Une cérémonie est prévue à 15h00 à la cathédrale de Luçon, en Vendée, l’un des départements les plus touchés, en présence du Premier ministre François Fillon.

Le commissaire européen à la Politique régionale, Johannes Hahn, s’est rendu jeudi à La Rochelle (Charente-Maritime) pour témoigner de la solidarité et de la compassion de l’Europe. Il devait ensuite se rendre en Vendée.

La France a annoncé lundi son intention de solliciter une aide du Fonds de solidarité de l’Union européenne (FSUE).

Le bilan de la tempête s’élève à 53 morts, sept blessés graves et 72 blessés légers, a déclaré Brice Hortefeux sur Europe 1.

Face à la polémique qui monte sur d’éventuelles entorses à la réglementation immobilière, le ministre de l’Intérieur a insisté sur le recueillement dû aux victimes.

« Et puis il y aura un deuxième temps, le temps des leçons à tirer », a-t-il ajouté.

Il s’est gardé de mettre en cause les maires accusés d’avoir délivré des permis de construire dans des zones inondables.

Les dégâts les plus importants causés par Xynthia l’ont été là où des digues ont lâché sous la pression des vents violents combinés à une forte marée et une puissante dépression.

Le maire de La Faute-sur-Mer (Vendée), l’une des deux communes les plus touchées, est notamment accusé d’avoir ignoré les mises en garde de la Direction départementale de l’équipement (DDE) qui évoquait en 2008 « un réseau de digues vieillissant ».

Prié de dire si des maires pourraient être poursuivis en justice, Brice Hortefeux a répondu : « Ce sont des décisions extrêmement graves, il faut qu’il y ait des analyses précises ».

« UN ÉQUILIBRE À TROUVER »

Le ministre a néanmoins ordonné mercredi aux préfets de « ne pas hésiter à déférer les permis de construire délivrés par les autorités locales lorsque ceux-ci peuvent paraître dangereux ».

Certains édiles réclament que l’Etat s’investisse davantage dans la protection des habitations du littoral.

« Sur un cas comme ça, il faut recentraliser au moins le processus de décision et de vérification », a dit sur Canal+ le maire socialiste de La Rochelle, mettant en cause la qualité des digues en France.

« Je demande la création d’un établissement public. Il faudrait au moins la responsabilité générale sur la qualité des digues, leur entretien », a déclaré Maxime Bono.

Le gouvernement s’est engagé mercredi à présenter un plan de renforcement des digues dans les deux mois.

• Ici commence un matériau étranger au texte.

-- ==== Sys2Proof/Certificates/Slice0/Obligations.lean ====
section
/-! DEFINITION. The statements for the provers, from the spec's rules. -/

open Sys2Proof Sys2Proof.Machine

/-! ## Encodings -/

/-- Decoding an encoded instruction gives it back, in every space and with every operand at every value its encoding
admits (R91 to R96, R101, R102, R104 to R106, R111). -/
def Obligations.DecodeEncodeRoundTrip : Prop :=
  ∀ i : Instr, i.wellFormed = true → decode (encode i) = some i

/-- Every request word has one meaning: encoding what it decodes to gives the word back, so no bit of it is dropped
and no two words mean the same (R98, "injective"). -/
def Obligations.EncodeOfDecodedRequestIsTheWord : Prop :=
  (∀ w : RequestWord, encode (decodeRequest w) = .request w) ∧
  (∀ w w' : RequestWord, decodeRequest w = decodeRequest w' → w = w')

/-- R99: a word is illegal when its `opc` is 0x0 or 0x8 to 0xF, or when any bit its format marks zero is 1; and an
illegal word raises `F_ILLEGAL_REQ` with no event and no other change. -/
def Obligations.IllegalWordsFault : Prop :=
  (∀ w : RequestWord, decodeRequest w = .illegal w ↔
    (w.extractLsb' 28 4 = 0x0 ∨ 0x8 ≤ w.extractLsb' 28 4 ∨
     (w.extractLsb' 28 4 = 0x1 ∧ w.extractLsb' 0 28 ≠ 0) ∨
     (w.extractLsb' 28 4 = 0x2 ∧ w.extractLsb' 8 20 ≠ 0) ∨
     (w.extractLsb' 28 4 = 0x3 ∧ w.extractLsb' 8 20 ≠ 0) ∨
     (w.extractLsb' 28 4 = 0x4 ∧ (w.extractLsb' 24 4 ≠ 0 ∨ w.extractLsb' 0 8 ≠ 0)) ∨
     (w.extractLsb' 28 4 = 0x5 ∧ w.extractLsb' 24 4 ≠ 0) ∨
     (w.extractLsb' 28 4 = 0x6 ∧ w.extractLsb' 0 28 ≠ 0) ∨
     (w.extractLsb' 28 4 = 0x7 ∧ w.extractLsb' 12 16 ≠ 0))) ∧
  (∀ (w : RequestWord) (s : State), s.busy = false →
    exec (.illegal w) s = .next (faultEntered s .illegalReq))

/-- Words the spec writes out, and what they stand for (R92 to R96, R101, R102, R106). -/
def Obligations.SpecWordsDecode : Prop :=
  decodeRequest 0x10000000 = .init ∧ decodeRequest 0x20000028 = .command 0x28 ∧
  decodeRequest 0x30000041 = .writeData 0x41 ∧ decodeRequest 0x40010500 = .setPosition 1 5 ∧
  decodeRequest 0x50001401 = .print 0 20 1 ∧ decodeRequest 0x60000000 = .clear ∧
  decodeRequest 0x70000FFF = .convert 4095 ∧ decodeRequest 0x20000128 = .illegal 0x20000128 ∧
  decode (.uops [0x51]) = some (.set .e .h) ∧ decode (.uops [0x94]) = some (.delay 20) ∧
  decode (.uops [0x01, 0x11, 0x20, 0x30, 0x51, 0x81, 0x50, 0x81]) = some (.latch 0x3) ∧
  decode (.busByte .l 0x28) = some .cmdFunctionSet ∧ decode (.busByte .l 0xC5) = some (.cmdAddrRow1 5)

Pour Maxime Bono, la tempête a prouvé que les normes imposées par l’Etat pour délivrer des permis de construire n’étaient plus viables.

« Depuis bien longtemps, la cote de 3,80 mètres (au-dessus du niveau général des flots) était considérée comme une cote où on était en toute sécurité. Cette cote n’est plus d’actualité. Mais que faut-il faire pour tout ce qu’on a construit ? », a-t-il demandé.

En avril 2009, Nicolas Sarkozy, présentant le projet du Grand Paris, avait souhaité que l’on rende « constructibles les zones inondables mais par des bâtiments adaptés à l’environnement et aux risques ».

« Il faut sortir du respect passif d’une règlementation de plus en plus pesante », avait dit le chef de l’Etat.

Les ministres Valérie Pécresse et Brice Hortefeux ont défendu jeudi ces propos.

« Il a totalement raison », a dit la ministre de l’Enseignement supérieur sur RMC et BFM TV, évoquant « des terrains délaissés autour des gares » ou des « résidences flottantes ».

Pour le ministre de l’Intérieur, il y a « un équilibre à trouver ».

« Dans certains cas, l’administration peut être tatillonne et en même temps, elle a vocation à protéger », a-t-il souligné.